Clarifying Nomad Autoscaler's Target Value Strategy Plugin behaviour

Hi folks! :wave:

We are using Nomad Autoscaler (v0.3.5), and using the Target Value Strategy plugin as part of our scaling policy.

In particular, our scaling policy looks like this:

    scaling "cluster_policy" {
      enabled = true
      min = 3
      max = ...

      policy {
        cooldown = "2m"
        evaluation_interval = "1m"
        on_check_error = "fail"
        check "cpu_allocated_percentage" {
          source = "nomad-apm"
          query  = "percentage-allocated_cpu"
          strategy "target-value" {
            target = 70
          }
        }
        check "mem_allocated_percentage" {
          source = "nomad-apm"
          query = "percentage-allocated_memory"
          strategy "target-value" {
            target = 70
          }
        }
      }
    }

We are thus using the default threshold value (0.01) for this Target Value Strategy plugin.

As such, I understand the Nomad Autoscaler will thus scale up if the factor is 1.01 (1 + 0.01), or scale down if the factor is 0.99 (1 - 0.01).

We noticed that the Autoscaler “quickly” scaled down just 3 minutes after scaling up in our logs:

2023-03-18T01:00:35.690Z [INFO]  policy_eval.worker: scaling target: id=xxx policy_id=xxx queue=cluster target=aws-asg from=3 to=4 reason="scaling up because factor is 1.311829" meta=map[nomad_policy_id:xxx]
2023-03-18T01:00:46.210Z [INFO]  internal_plugin.aws-asg: successfully performed and verified scaling out: action=scale_out asg_name=xxx desired_count=4
2023-03-18T01:03:35.789Z [INFO]  policy_eval.worker: scaling target: id=xxx policy_id=xxx queue=cluster target=aws-asg from=4 to=3 reason="capped count from 1 to 3 to stay within limits" meta="map[nomad_autoscaler.count.capped:true nomad_autoscaler.count.original:1 nomad_autoscaler.reason_history:[scaling down because factor is 0.215126] nomad_policy_id:xxx]"

I understand from our policy, due to the cooldown (2m), it will suspend policy evaluations until 2 minutes has passed.
In the 3rd minute, I can see the scaling down then happened since it is 1 minute after the cooldown and our evaluation_interval is set 1m.

I also understand the scale-down happened since our factor was calculated to be 0.215

At this point, all looks expected, as I visualized the timeline:

Time Event Remarks
2023-03-18T01:00:35 Scaling up from 3 → 4 due to factor 1.311 allocated CPU and/or memory is at ~ 92% (factor = 91.8/70 = 1.311)
2023-03-18T01:00:46 Successfully scaled out -
2023-03-18T01:02:35 Cooling cooldown = 2m
2023-03-18T01:03:35 Scaling down from 4 → 3 (min) due to factor 0.215 allocated CPU and/or memory is at ~ 15% (factor = 15.05/70 = 0.215)

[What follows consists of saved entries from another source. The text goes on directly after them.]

-- ==== Sys2Proof/Tests/Slice0.lean ====
section
/-! SUPPORT. Tests whose expected results stand in spec/95_test_vectors.md (named beside each), words written out from the encodings,
ill-formed terms, and for each statement with hypotheses a concrete state and operands that meet them (test_witness_…). -/

namespace Sys2Proof.Tests
open Sys2Proof.Machine

/-! ### Small states -/

/-- The state after reset with the given operation select. -/
def st (op : OpCode) : State := State.reset.withFetchWord 8 op.toNat

/-- What an outcome leaves on the output ports. -/
def outs (o : Host.Outcome State Fault Refusal) : Option OutPorts :=
  match o with
  | .next t => some t.out
  | .fault _ => none
  | .refused _ => none

/-- The refusal of an outcome. -/
def refusalOf (o : Host.Outcome State Fault Refusal) : Option Refusal :=
  match o with
  | .next _ => none
  | .fault _ => none
  | .refused r => some r

def stEnc (td bs : Nat) (x y : F32) : State :=
  (((st 0b000).drive (.tdIn td)).drive (.bsIn bs)).drive (.xIn x) |>.drive (.yIn y)

def stDec (r : Rec) : State := (st 0b001).drive (.recIn r)

def stNarrow (f : F32) : State := (st 0b010).drive (.fIn f)

def stWiden (h : F16) : State := (st 0b011).drive (.hIn h)

def stEncs (l : List Sample) : State := (st 0b100).drive (.sin l)

def stDecs (b : List Byte) : State := (st 0b101).drive (.ibuf b)

/-- An instance without converters. -/
def noCvt (s : State) : State := { s with params := { s.params with hasCvt := false } }

/-- An instance whose streams hold at most `k` records. -/
def maxN (k : Nat) (s : State) : State := { s with params := { s.params with maxN := some k } }

def threeSamples : List Sample :=
  [⟨21, 1, 0x44766148, 0x440EA148⟩, ⟨2048, 0xFF, 0x3F000000, 0x3E800000⟩, ⟨100, 0, 0x42C80000, 0xC0500000⟩]

def threeRecords : List Byte :=
  [0x15, 0x08, 0xB3, 0x63, 0x75, 0x60, 0x00, 0xF8, 0x00, 0x38, 0x00, 0x34, 0x64, 0x00, 0x40, 0x56, 0x80, 0xC2]

/-! ### Words from the encodings -/

/-- R43's table, one word per operation, bit by bit. -/
theorem test_decode_words :
    decode 0b000 = .ok .enc ∧ decode 0b001 = .ok .dec ∧ decode 0b010 = .ok .cvtHS ∧
    decode 0b011 = .ok .cvtSH ∧ decode 0b100 = .ok .encs ∧ decode 0b101 = .ok .decs := by decide

/-- R44: V-X1 and V-X2. -/
theorem test_reserved_words :
    refusalOf (step (st 0b110)) = some .reservedOp ∧ refusalOf (step (st 0b111)) = some .reservedOp := by decide

/-- opcode_table.json's `match` column. -/
theorem test_table_words : [0, 1, 2, 3, 4, 5, 6, 7].map (decodeTableWord 8) =
    [some .enc, some .dec, some .cvtHS, some .cvtSH, some .encs, some .decs, none, none] := by decide

/-- R45's layout by hand: `TD = 2047`, `BTN = 0` fills byte 0 and bits 2..0 of byte 1; `BTN = 31` the rest of byte 1. -/
theorem test_record_layout :
    Rec.pack 2047 0 0 0 = 0x0000000007FF#48 ∧ Rec.pack 0 31 0 0 = 0x00000000F800#48 ∧
    Rec.pack 0 0 0xABCD 0 = 0x0000ABCD0000#48 ∧ Rec.pack 0 0 0 0xABCD = 0xABCD00000000#48 := by decide

/-! ### Ill-formed terms -/

/-- Each check of R7 refuses a value outside its bound, and HAS_CVT removes the converters. -/
theorem test_ill_formed :
    Params.legal { Params.hardware with tdW := 10 } = false ∧ Params.legal { Params.hardware with bsW := 5 } = false ∧
    Params.legal { Params.hardware with maxN := some 0 } = false ∧ Params.hardware.legal = true ∧
    WellFormed { Params.hardware with hasCvt := false } .cvtHS = false ∧
    WellFormed { Params.hardware with hasCvt := false } .cvtSH = false := by decide

/-- The canonical form refuses a listed zero, offsets out of order, and an offset at the length. -/
theorem test_ill_formed_buffers :
    Buffer.wf ⟨6, [(1, 0)]⟩ = false ∧ Buffer.wf ⟨6, [(2, 1), (1, 1)]⟩ = false ∧ Buffer.wf ⟨6, [(6, 1)]⟩ = false ∧
    Buffer.wf ⟨6, [(0, 1), (5, 1)]⟩ = true := by decide

/-- A sample wider than its ports, and an output port driven beside another operation's, are not well formed. -/
theorem test_ill_formed_states :
    Sample.fits Params.hardware ⟨65536, 0, 0, 0⟩ = false ∧ Sample.fits Params.hardware ⟨0, 256, 0, 0⟩ = false ∧
    OutPorts.coherent { OutPorts.undriven with recOut := some 0, hOut := some 0 } = false := by decide

/-! ### The vectors of 95_test_vectors.md -/

/-- V-E4: 2048 stores 0 and the button field stays 1. -/
theorem test_enc_truncates :
    outs (step (stEnc 2048 1 0x3F000000 0x3E800000)) = some (OutPorts.ofRecord 0x340038000800#48) := by decide

/-- V-E6: a negative button state, a NaN, an infinity. -/
theorem test_enc_specials :
    outs (step (stEnc 5 0xFF 0x7FC00000 0xFF800000)) = some (OutPorts.ofRecord 0xFC007E00F805#48) := by decide

/-- V-D4: -0, and a signalling NaN that comes out quiet. -/
theorem test_dec_specials :
    outs (step (stDec 0x7C01800007FF)) = some (OutPorts.ofSample ⟨2047, 0, 0x80000000, 0x7FC02000⟩) := by decide

/-- V-D5: field 16 stays 16; subnormals are widened exactly. -/
theorem test_dec_subnormals :
    outs (step (stDec 0x03FF00018000)) = some (OutPorts.ofSample ⟨0, 16, 0x33800000, 0x387FC000⟩) := by decide

/-- V-H23: a tie that goes up to even, where truncation gives 3C01. -/
theorem test_cvt_hs_tie : outs (step (stNarrow 0x3F803000)) = some (OutPorts.ofHalf 0x3C02) := by decide

/-- V-H4, V-H5, V-H15, V-H16, V-H20: around the overflow tie, around half the smallest subnormal, and into the smallest normal. -/
theorem test_cvt_hs_edges :
    [0x477FEFFF, 0x477FF000, 0x33000000, 0x33000001, 0x387FE000].map f32ToF16 =
      [0x7BFF, 0x7C00, 0x0000, 0x0001, 0x0400] := by decide

/-- V-W5: the largest subnormal becomes an F32 normal. -/
theorem test_cvt_sh_subnormal : outs (step (stWiden 0x03FF)) = some (OutPorts.ofFull 0x387FC000) := by decide

/-- V-W10, V-W12, V-W13: infinity, a signalling NaN, a negative NaN. -/
theorem test_cvt_sh_specials :
    [0xFC00, 0x7C01, 0xFFFF].map f16ToF32 = [0xFF800000, 0x7FC02000, 0xFFFFE000] := by decide

/-- V-X3 and V-X4. -/
theorem test_cvt_absent :
    refusalOf (step (noCvt (stNarrow 0x3F800000))) = some .cvtAbsent ∧
    refusalOf (step (noCvt (stWiden 0))) = some .cvtAbsent := by decide

/-- V-ES3. -/
theorem test_encs_three :
    outs (step (stEncs threeSamples)) = some (OutPorts.ofBuffer (Buffer.ofBytes threeRecords)) := by decide

/-- V-ES4 (R66), and V-X6 (R37) which is met first (R99). -/
theorem test_encs_refusals :
    refusalOf (step (maxN 2 (stEncs threeSamples))) = some .streamTooLong ∧
    refusalOf (step (maxN 2 ((stEncs threeSamples).drive (.sinRegion ⟨17, 48⟩)))) = some .bufferOverlap := by decide

/-- V-DS4: two trailing bytes. -/
theorem test_decs_trailing :
    outs (step (stDecs (threeRecords ++ [0xAA, 0xBB]))) =
      some (OutPorts.ofSamples [⟨21, 1, 0x44766000, 0x440EA000⟩, ⟨0, 31, 0x3F000000, 0x3E800000⟩,
        ⟨100, 0, 0x42C80000, 0xC0500000⟩]) := by decide

/-- V-DS2: five bytes hold no record. -/
theorem test_decs_short : outs (step (stDecs [0x15, 0x08, 0xB3, 0x63, 0x75])) = some (OutPorts.ofSamples []) := by decide

/-- V-X5: after DEC a read of `h_out` is refused. -/
theorem test_undriven_read :
    (match step (stDec 0) with
      | .next t => readOut t .hOut
      | _ => .ok (.int 0)) = .error .undrivenRead := by decide

/-- V-S1's literals: `f32(985.52)`, `f32(570.52)` (R54). -/
theorem test_decimal_literals :
    f32Decimal false 98552 2 = 0x44766148#32 ∧ f32Decimal false 57052 2 = 0x440EA148#32 := by decide

/-- P4: `QUANT f2, f` (R55). -/
theorem test_quant_program :
    (match runSource [.quant ⟨2, none⟩ ⟨1, none⟩] [(⟨1, none⟩, .f32 0x3F801001)] State.reset with
      | .done env _ => env.get ⟨2, none⟩
      | _ => none) = some (.f32 0x3F802000) := by decide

Question why did the factor drop so drastically from 1.311 → 0.215 within the next evaluation?

I understand we are using the default query_window of 1m.

If I understand correctly, this is because the results from the query_window (1m) showed low CPU / memory allocated.

My current (uninformed) hypothesis is that:

  • Because the new (4th) Nomad node spun up has low-to-zero CPU and memory allocated, bringing the metrics now down

Would that be plausible?

As a possible solution, would increasing the query_window to be > 1m (say 5m) be better for evaluating the CPU & memory metrics?
I am hoping I understand correctly that increasing this query_window can help to reduce the “aggressiveness” of the scaling here.

Thank you so much folks!